We need a public bank in Colorado.
A public bank is not a new idea. Ben Franklin worked to create the first public bank in North America in 1729. North Dakota has had one for 95 years. Recently the Michigan legislature voted to create a public bank.
The mission of a public bank is to serve the public versus paying private investors like Wall Street banks do.
The State Treasurer typically deposits billions of dollars of our tax and fee money in multinational banks, which pay a small return on our investment, usually about 1.3%. In turn, these banks loan money to those outside the state and the U.S.
With a public bank, we would put that money to work for the people of Colorado. It would be a mechanism to help our communities, not add to the wealth of corporations.
A public bank would not compete with local banks. It could partner with local banks to make loans more affordable for small businesses and students, be a mechanism to fund infrastructure investments at lower rates, and allow our marijuana industry to have a place to bank.
Public Employees Retirement Association (PERA) Needs to be solvent
From 2000 to today, PERA went from being fully funded to a $32-billion deficit.
Currently, three-fourths or 75% of the PERA Board are plan members who are beneficiaries. I have done research that shows the best-performing retirement plan boards have fewer plan beneficiaries and more members with backgrounds in finance and economics.
We have delayed teacher pay raises in exchange for retirement benefits. We need to deliver on the benefits promised teachers and other State employees, but also work to raise teacher pay to match neighboring states like Wyoming. In Wyoming, the average starting teacher's salary is $11,000 higher than here in Colorado.
We must ensure that any changes to the Board are not political. I would not want to leave it up to a Republican Governor to appoint new Board members. New Board members can be chosen from a list of county treasurers and city auditors.
The Board needs guidance from a savvy and involved Treasurer with a mission to manage funds better; keep a healthy, growing balance; and manage our money with an eye to keeping a commitment to PERA plan members.
Health Care for All
I know what it’s like to go without health insurance. It is no small thing.

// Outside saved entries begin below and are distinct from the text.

/-- atomics: words laid out from the opcode map and the format tables (R208 to R214, R228 to R232). -/
theorem test_decode_atomics_1 : reads [
    (0x731A900153000000, .atomoMax { long := false, dt := .n32, d := 8, a := 0, b := 10, scope := .device, ord := .acqrel, hint := .normal, nosplit := false, voff := false, ofs := 0, modA := 0, ext := 0 }),
    (0x7400000013000000, .fence { long := false, dt := .i8, d := 0, a := 0, b := 0, scope := .device, ord := .acqrel, hint := .normal, nosplit := false, voff := false, ofs := 0, modA := 0, ext := 0 }),
    (0x7408000000000000, .pfence { long := false, dt := .i8, d := 0, a := 0, b := 0, scope := .warp, ord := .relaxed, hint := .normal, nosplit := false, voff := false, ofs := 0, modA := 0, ext := 0 }),
    (0x7410000100400040, .pref { long := false, dt := .i8, d := 0, a := 0, b := 8, scope := .warp, ord := .relaxed, hint := .stream, nosplit := false, voff := false, ofs := 64, modA := 0, ext := 0 }),
    (0x7418000100000040, .wback { long := false, dt := .i8, d := 0, a := 0, b := 8, scope := .warp, ord := .relaxed, hint := .normal, nosplit := false, voff := false, ofs := 64, modA := 0, ext := 0 })] = true := by decide

/-- engines: words laid out from the opcode map and the format tables (R208 to R214, R228 to R232). -/
theorem test_decode_engines_0 : reads [
    (0x75014A0060800000, .copy { long := false, d := 10, a := 20, b := 0, c := 12, q := 1, prio := 0, imm20 := 0, imm64 := 0 }),
    (0x10002000375894A0261800000, .copy2d { long := true, d := 10, a := 20, b := 1, c := 12, q := 3, prio := 0, imm20 := 0, imm64 := 4295098371 }),
    (0x75114A0260000000, .copykb { long := false, d := 10, a := 20, b := 1, c := 12, q := 0, prio := 0, imm20 := 0, imm64 := 0 }),
    (0x76016B2A00000022, .gather { long := false, d := 11, a := 22, b := 21, c := 0, q := 0, prio := 0, imm20 := 34, imm64 := 0 }),
    (0x7700008418000000, .tlbiPg { long := false, d := 0, a := 1, b := 2, c := 3, q := 0, prio := 0, imm20 := 0, imm64 := 0 }),
    (0x7708008000000000, .tlbiCtx { long := false, d := 0, a := 1, b := 0, c := 0, q := 0, prio := 0, imm20 := 0, imm64 := 0 }),
    (0x7710000210000000, .tlbiSr { long := false, d := 0, a := 0, b := 1, c := 2, q := 0, prio := 0, imm20 := 0, imm64 := 0 }),
    (0x7718000000000000, .tlbiSys { long := false, d := 0, a := 0, b := 0, c := 0, q := 0, prio := 0, imm20 := 0, imm64 := 0 }),
    (0x7720000000000000, .tlbiAll { long := false, d := 0, a := 0, b := 0, c := 0, q := 0, prio := 0, imm20 := 0, imm64 := 0 }),
    (0x7728000000000000, .tlbisync { long := false, d := 0, a := 0, b := 0, c := 0, q := 0, prio := 0, imm20 := 0, imm64 := 0 }),
    (0x7801800001000004, .barArrive { long := false, d := 12, a := 0, b := 0, c := 0, q := 2, prio := 0, imm20 := 4, imm64 := 0 }),
    (0x7808060001000000, .barWait { long := false, d := 0, a := 12, b := 0, c := 0, q := 2, prio := 0, imm20 := 0, imm64 := 0 })] = true := by decide

/-- engines: words laid out from the opcode map and the format tables (R208 to R214, R228 to R232). -/
theorem test_decode_engines_1 : reads [
    (0x7810000001000004, .barSync { long := false, d := 0, a := 0, b := 0, c := 0, q := 2, prio := 0, imm20 := 4, imm64 := 0 }),
    (0x7900210000000000, .krun { long := false, d := 1, a := 2, b := 0, c := 0, q := 0, prio := 0, imm20 := 0, imm64 := 0 }),
    (0x7908210000000000, .krd { long := false, d := 1, a := 2, b := 0, c := 0, q := 0, prio := 0, imm20 := 0, imm64 := 0 }),
    (0x7A01CB0000000000, .coll { long := false, d := 14, a := 22, b := 0, c := 0, q := 0, prio := 0, imm20 := 0, imm64 := 0 })] = true := by decide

Our for-profit health care system costs more than those in every developed country in the world and has worse outcomes. We have lower life expectancies and higher infant and maternal mortalities.

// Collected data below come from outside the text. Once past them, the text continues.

-- ==== Sys2Proof/Word.lean ====
section
/-! DEFINITION. The widths of the codec's ports (10_state.md R16 to R19) and nothing else: every operation on
them that a test could show wrong stands in Decode.lean or under Machine/. -/

namespace Sys2Proof

/-- A 64-bit value: an address, attribute word, entry or result (00_scope.md R7, XLEN; 10_state.md R17 to R19). -/
abbrev Word := BitVec 64

/-- A 32-bit command word (10_state.md R16, 30_encoding.md R52). -/
abbrev Cmd := BitVec 32

end Sys2Proof
end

In 2016, we spent $3.3 trillion, $10,348 per person, on health care; and health care spending accounted for 18% of our gross domestic product (GDP) – more than anywhere else in the developed world -- and our health care system still does not cover everyone.
We can do better than allowing a health care system to rob families with huge premiums, surprise medical bills, and the threat of bankruptcy. About 60% of all bankruptcies are due to high medical bills.

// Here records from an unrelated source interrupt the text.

/-- The match and mask columns of spec/opcode_table.json: an instruction's word lies in its own row and in no
other. -/
def Obligations.EveryInstructionLiesInItsRow : Prop :=
  ∀ i, i.wellFormed = true →
    ∃ row, row ∈ opcodeTable ∧ row.covers (encode i) = true ∧ row.mnemonic = i.mnemonic ∧
      ∀ other, other ∈ opcodeTable → other.covers (encode i) = true → other = row

/-- 30_encoding.md R51: a command is an operation of R48, or it faults with MalformedCommand. -/
def Obligations.EveryCommandIsAnOperationOrMalformed : Prop :=
  ∀ s : State, (∃ i, decode s.cmd = .ok i ∧ i.op.toNat < 14 ∧ i.wellFormed = true ∧ step s = exec i s) ∨
    step s = .next (s.answered 0#64 1#2)

/-- 41_permission_algebra.md R84. -/
def Obligations.NoProtAliasesAnother : Prop :=
  ∀ p q, encode (.permRm p) = encode (.permRm q) ∨ encode (.permAdd p) = encode (.permAdd q) ∨
    encode (.permTest p) = encode (.permTest q) → p = q

/-! ### Faults and their priority -/

/-- 60_exceptions.md R93: exactly when the answer is MalformedCommand. -/
def Obligations.MalformedCommandExactlyWhen : Prop :=
  ∀ s : State, step s = .next (s.answered 0#64 1#2) ↔
    let c := s.cmd
    let op := c.extractLsb' 0 4
    (op = 0xE#4 ∨ op = 0xF#4) ∨ c.extractLsb' 13 19 ≠ 0#19 ∨ c.extractLsb' 6 2 ≠ 0#2 ∨
    ((op = 0x0#4 ∨ op = 0x1#4) ∧ (c.extractLsb' 8 5 ≠ 0#5 ∨ c.extractLsb' 4 2 = 3#2)) ∨
    ((op = 0x8#4 ∨ op = 0x9#4 ∨ op = 0xA#4) ∧
      (c.extractLsb' 4 2 ≠ 0#2 ∨ c.extractLsb' 8 2 = 3#2 ∨ c.extractLsb' 10 2 = 2#2 ∨ c.extractLsb' 10 2 = 3#2)) ∨
    (¬ (op = 0x0#4 ∨ op = 0x1#4 ∨ op = 0x8#4 ∨ op = 0x9#4 ∨ op = 0xA#4) ∧
      (c.extractLsb' 4 2 ≠ 0#2 ∨ c.extractLsb' 8 5 ≠ 0#5))

/-- 60_exceptions.md R94: exactly which operations answer MalformedOperand, and when. -/
def Obligations.MalformedOperandExactlyWhen : Prop :=
  ∀ i (s : State), i.wellFormed = true → (exec i s = .next (s.answered 0#64 2#2) ↔
    (((∃ l, i = .vpn l) ∨ i = .voff) ∧ ¬ CanonicalVa s.a) ∨
    (((∃ l, i = .ppn l) ∨ i = .poff) ∧ s.a >>> 56 ≠ 0#64) ∨
    (i = .attrLeaf ∧ s.a >>> 10 ≠ 0#64) ∨
    (i = .attrNext ∧ (s.a >>> 10 ≠ 0#64 ∨ s.a &&& 0xDE#64 ≠ 0#64)) ∨
    (i = .pteMake ∧ (s.a >>> 56 ≠ 0#64 ∨ s.a &&& 0xFFF#64 ≠ 0#64 ∨ s.b >>> 10 ≠ 0#64)) ∨
    (i = .satpMake ∧ (s.a >>> 56 ≠ 0#64 ∨ s.a &&& 0xFFF#64 ≠ 0#64)))

/-- 60_exceptions.md R95: exactly which operations answer UnsupportedCombination, and when. -/
def Obligations.UnsupportedExactlyWhen : Prop :=
  ∀ i (s : State), exec i s = .next (s.answered 0#64 3#2) ↔
    ∃ p, (i = .permRm p ∨ i = .permAdd p ∨ i = .permTest p) ∧ p.wellFormed = true ∧
      ¬ (p.perm = .write ∧ p.prin = .user ∧ p.cache = false)

/-- 60_exceptions.md R96: one status, the first of the three that applies; and no request is both MalformedOperand
and UnsupportedCombination. The three predicates are those of Reference.lean, read from R93 to R95. -/
def Obligations.OneStatusInPriorityOrder : Prop :=
  (∀ s : State, ∃ v, step s = .next (s.answered v
    (if s.request.malformedCommand then 1#2 else if s.request.malformedOperand then 2#2
     else if s.request.unsupported then 3#2 else 0#2))) ∧
  (∀ q : Request, ¬ (q.malformedOperand = true ∧ q.unsupported = true))

/-- 60_exceptions.md R92: a faulted answer has R = 0, changes nothing else, and is no result. -/
def Obligations.FaultedAnswerHasNoResult : Prop :=
  ∀ s : State, ∃ x, step s = .next { s with response := some x } ∧
    (x.st ≠ 0#2 → x.r = 0#64 ∧ x.result = none) ∧ (x.st = 0#2 → x.result = some x.r)

/-- 60_exceptions.md R91: the four codes, each the code of one status. -/
def Obligations.StatusCodesAreTheTable : Prop :=
  Status.code .ok = 0#2 ∧ Status.code .malformedCommand = 1#2 ∧ Status.code .malformedOperand = 2#2 ∧
  Status.code .unsupportedCombination = 3#2 ∧ (∀ f, Status.ofCode f.code = f) ∧ (∀ c, (Status.ofCode c).code = c)

/-! ### The request as a function -/

/-- 10_state.md R15: the step is a total function of CMD, A and B; the inputs stay as they are. -/
def Obligations.StepIsFunctionOfInputs : Prop :=
  ∃ f : Cmd → Word → Word → Response, ∀ s : State, step s = .next { s with response := some (f s.cmd s.a s.b) }

/-- The machine and the second reading of the spec's tables in Reference.lean answer alike, on every input. -/
def Obligations.StepAgreesWithReference : Prop :=
  ∀ s : State, step s = .next { s with response := some s.request.expected }

/-- 10_state.md R18: PTE.MAKE reads B, and no other operation does. -/
def Obligations.OnlyPteMakeReadsB : Prop :=
  (∀ (s : State) x v, s.cmd.extractLsb' 0 4 ≠ 0xC#4 → step s = .next { s with response := some x } →
    step { s with b := v } = .next { s with b := v, response := some x }) ∧
  (∃ (s : State) (x : Response) (v : Word), s.cmd.extractLsb' 0 4 = 0xC#4 ∧ step s = .next { s with response := some x } ∧
    step { s with b := v } ≠ .next { s with b := v, response := some x })

/-- However many requests, from whomever, each has the response it has alone, which is the one the second reading of the
spec expects; and a response of an earlier request that still stands on the outputs changes nothing (60_exceptions.md,
Timers, devices, multiprocessing; 20_memory.md, Memory ordering). Requests at the same time are served in some order here,
log entry 7. -/
def Obligations.EachRequestAnsweredAsIfAlone : Prop :=
  (∀ qs s, serveAll qs s = qs.map fun q => some q.expected) ∧
  (∀ q (s : State), pac q = some q.expected ∧
    step { s with cmd := q.cmd, a := q.a, b := q.b } =
      .next { cmd := q.cmd, a := q.a, b := q.b, response := some q.expected })

/-- Requests commute (20_memory.md, Memory ordering): in any order, the same responses. -/
def Obligations.RequestsCommute : Prop :=
  ∀ q q' s x x', serveAll [q, q'] s = [x, x'] → serveAll [q', q] s = [x', x] ∧ x ≠ none ∧ x' ≠ none

/-- A request is idempotent (20_memory.md, Loads, stores and access widths). -/
def Obligations.RepeatedRequestChangesNothing : Prop :=
  ∀ (s : State) t, step s = .next t → step t = .next t

/-- What an instruction leaves unchanged: all 16 instructions write R and ST and nothing else (20_memory.md, Loads,
stores and access widths). -/
def Obligations.InstructionsWriteOnlyTheResponse : Prop :=
  ∀ i (s : State), ∃ x, exec i s = .next { s with response := some x }

/-- Every step leaves the outputs coherent with the inputs, and the inputs as they were: afterwards R and ST stand, and
they are those of the request on the inputs. -/
def Obligations.StepKeepsCoherent : Prop :=
  ∀ (s : State) t, Coherent s → step s = .next t →
    Coherent t ∧ FaultIsBare t ∧ SameInputs s t ∧ t.response = some t.request.expected

/-- The invariant holds right after reset. -/
def Obligations.ResetIsCoherent : Prop :=
  Coherent State.reset ∧ FaultIsBare State.reset ∧ State.reset.response = none

/-- 70_reset_and_hazards.md R106: no reset, and nothing before it, changes how a request is answered. -/
def Obligations.FirstRequestAnsweredLikeAnyOther : Prop :=
  ∀ (q : Request) (s : State), ∃ x : Response, serve q State.reset = .next (State.reset.present q |>.answered x.r x.st) ∧
    serve q s = .next (s.present q |>.answered x.r x.st)

/-! ### Constants and bounds -/

/-- The flag positions and masks of 00_scope.md R8 (the positions are the spec's own decision D8), and the two presets of
R9, which the spec derives from R8 and the source. -/
def Obligations.FlagPositionsAreTheTable : Prop :=
  PTE_V = 1#64 <<< 0 ∧ PTE_R = 1#64 <<< 1 ∧ PTE_W = 1#64 <<< 2 ∧ PTE_X = 1#64 <<< 3 ∧ PTE_U = 1#64 <<< 4 ∧
  PTE_G = 1#64 <<< 5 ∧ PTE_A = 1#64 <<< 6 ∧ PTE_D = 1#64 <<< 7 ∧ PTE_RSW = 3#64 <<< 8 ∧
  PTE_PPN = 0xFFFFFFFFFFF#64 <<< 10 ∧ PTE_RESERVED = 0x3FF#64 <<< 54 ∧
  PTE_XWR_MASK = 0x00E#64 ∧ FLAG_MASK = 0x3FF#64 ∧
  FLAG_MASK = PTE_V ||| PTE_R ||| PTE_W ||| PTE_X ||| PTE_U ||| PTE_G ||| PTE_A ||| PTE_D ||| PTE_RSW ∧
  FLAG_MASK ||| PTE_PPN ||| PTE_RESERVED = BitVec.allOnes 64 ∧
  PAGE_DEFAULT_ATTR_LEAF = 0x03F#64 ∧ PAGE_DEFAULT_ATTR_NEXT = 0x021#64

/-- 00_scope.md R13: both forms of the canonical condition, and the condition on physical addresses. -/
def Obligations.CanonicalIsSignExtension : Prop :=
  ∀ v : Word, (canonicalVa v = true ↔ CanonicalVa v) ∧
    (CanonicalVa v ↔ (v.setWidth 39).signExtend 64 = v) ∧
    (canonicalVa v = true ↔ ∀ i, 39 ≤ i → i < 64 → v.getLsbD i = v.getLsbD 38) ∧
    (validPa v = true ↔ ValidPa v)

/-- Results stay in their fields (the corner cases of 40_layout_codec.md and 42_translation_control.md, Field
extraction and SATP value; 10_state.md, Ports: a predicate answers 0 or 1). -/
def Obligations.ResultsStayInTheirFields : Prop :=
  ∀ i s t x, exec i s = .next t → t.response = some x →
    ((∃ l, i = .vpn l) → x.r.toNat < 0x200) ∧
    (i = .ppn .l0 ∨ i = .ppn .l1 → x.r.toNat < 0x200) ∧ (i = .ppn .l2 → x.r.toNat < 0x4000000) ∧
    (i = .voff ∨ i = .poff → x.r.toNat < 0x1000) ∧ (i = .attrLeaf ∨ i = .attrNext → x.r.toNat < 0x400) ∧
    (i = .isLeaf ∨ i = .isPresent ∨ (∃ p, i = .permTest p) → x.r = 0#64 ∨ x.r = 1#64) ∧
    (i = .pteMake → x.r.toNat < 2 ^ 54) ∧ (i = .ptePa → x.r.toNat < 2 ^ 56 ∧ x.r.toNat % 2 ^ 12 = 0)

/-! ### Laws of the layout codec -/

/-- Leaf-ness is IS.LEAF of the word: every word ATTR.LEAF composes is a leaf, every word ATTR.NEXT composes is not
(40_layout_codec.md, Laws of this family). -/
def Obligations.CompositionFixesLeafness : Prop :=
  (∀ (s : State) v, exec .attrLeaf s = .next (s.answered v 0#2) →
    exec .isLeaf { s with a := v } = .next ({ s with a := v }.answered 1#64 0#2)) ∧
  (∀ (s : State) v, exec .attrNext s = .next (s.answered v 0#2) →
    exec .isLeaf { s with a := v } = .next ({ s with a := v }.answered 0#64 0#2))

/-- PTE.MAKE keeps the flags and the address (40_layout_codec.md, Laws of this family). -/
def Obligations.PteMakeKeepsFlagsAndAddress : Prop :=
  ∀ (s : State) e, exec .pteMake s = .next (s.answered e 0#2) →
    e &&& 0x3FF#64 = s.b ∧
    exec .ptePa { s with a := e } = .next ({ s with a := e }.answered s.a 0#2) ∧
    (∀ v, exec .isLeaf { s with a := e } = .next ({ s with a := e }.answered v 0#2) ↔
      exec .isLeaf { s with a := s.b } = .next ({ s with a := s.b }.answered v 0#2)) ∧
    (∀ v, exec .isPresent { s with a := e } = .next ({ s with a := e }.answered v 0#2) ↔
      exec .isPresent { s with a := s.b } = .next ({ s with a := s.b }.answered v 0#2))

/-- 40_layout_codec.md R72: bits 63:54 of an entry neither fault nor matter (decision D27). -/
def Obligations.ReservedEntryBitsIgnored : Prop :=
  ∀ i s e, i = .isLeaf ∨ i = .isPresent ∨ i = .ptePa →
    (∀ k, k < 54 → e.getLsbD k = s.a.getLsbD k) →
    ∃ v, exec i s = .next (s.answered v 0#2) ∧ exec i { s with a := e } = .next ({ s with a := e }.answered v 0#2)

/-- The fields of 40_layout_codec.md R59: an entry holds each PPN field of the address it was made from, at the
positions the table gives (the positions are from general knowledge, decision D15). -/
def Obligations.EntryHoldsPpnFields : Prop :=
  ∀ (s : State) e, exec .pteMake s = .next (s.answered e 0#2) →
    e.extractLsb' 10 9 = s.a.extractLsb' 12 9 ∧ e.extractLsb' 19 9 = s.a.extractLsb' 21 9 ∧
    e.extractLsb' 28 26 = s.a.extractLsb' 30 26 ∧ e.extractLsb' 54 10 = 0#10

/-! ### Laws of the permission algebra -/

/-- 41_permission_algebra.md R73: write.user alone has a mask, PTE_W; 12 prots are well formed, 11 of them
unsupported (decisions D9, D10). -/
def Obligations.OnlyWriteUserHasMask : Prop :=
  (∀ p, p.wellFormed = true → permMask p = if p = writeUser then some 0x004#64 else none) ∧
  (∃ ps : List Prot, ps.Nodup ∧ ps.length = 12 ∧ (∀ p, p ∈ ps ↔ p.wellFormed = true) ∧
    (ps.filter fun p => (permMask p).isNone).length = 11)

/-- PERM.RM and PERM.ADD leave every bit outside the mask alone (41_permission_algebra.md, Laws of this family). -/
def Obligations.PermLeavesOtherBits : Prop :=
  ∀ i p s v m, i = .permRm p ∨ i = .permAdd p → permMask p = some m →
    exec i s = .next (s.answered v 0#2) → ∀ k, m.getLsbD k = false → v.getLsbD k = s.a.getLsbD k

/-- PERM.RM and PERM.ADD are idempotent (41_permission_algebra.md, Laws of this family). -/
def Obligations.PermRmAndAddIdempotent : Prop :=
  ∀ i p s v, i = .permRm p ∨ i = .permAdd p → exec i s = .next (s.answered v 0#2) →
    exec i { s with a := v } = .next ({ s with a := v }.answered v 0#2)

/-- PERM.TEST agrees with PERM.RM and PERM.ADD, and add then remove gives back A exactly when the permission was
absent (41_permission_algebra.md, Laws of this family; 90_conflicts.md C2). -/
def Obligations.PermTestAgreesWithRmAndAdd : Prop :=
  ∀ p s rm add again, exec (.permRm p) s = .next (s.answered rm 0#2) → exec (.permAdd p) s = .next (s.answered add 0#2) →
    exec (.permRm p) { s with a := add } = .next ({ s with a := add }.answered again 0#2) →
    exec (.permTest p) { s with a := rm } = .next ({ s with a := rm }.answered 0#64 0#2) ∧
    exec (.permTest p) { s with a := add } = .next ({ s with a := add }.answered 1#64 0#2) ∧
    again = rm ∧ (again = s.a ↔ exec (.permTest p) s = .next (s.answered 0#64 0#2))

I believe that a just and decent society should provide health care for everyone
I believe in putting my efforts where my heart is. I was a supporter of ColoradoCare (universal health care) during the last election cycle in Colorado.
Qualified, Experienced, Independent
I have a background in finance and economics, including an undergraduate degree in economics from the University of Pennsylvania and a graduate degree from MIT in management and finance. I have been a Chief Financial Officer, worked in corporate finance, and managed my own business in Denver.
This is my first run for public office, but I am not just running for any office just for the sake of holding office. I am running for the office where I can bring my expertise to bear in serving the public and helping to make Colorado’s economy strong and vibrant. You wouldn’t hire a plumber to fix your teeth, so why hire someone for a finance job who has no experience in finance and economics?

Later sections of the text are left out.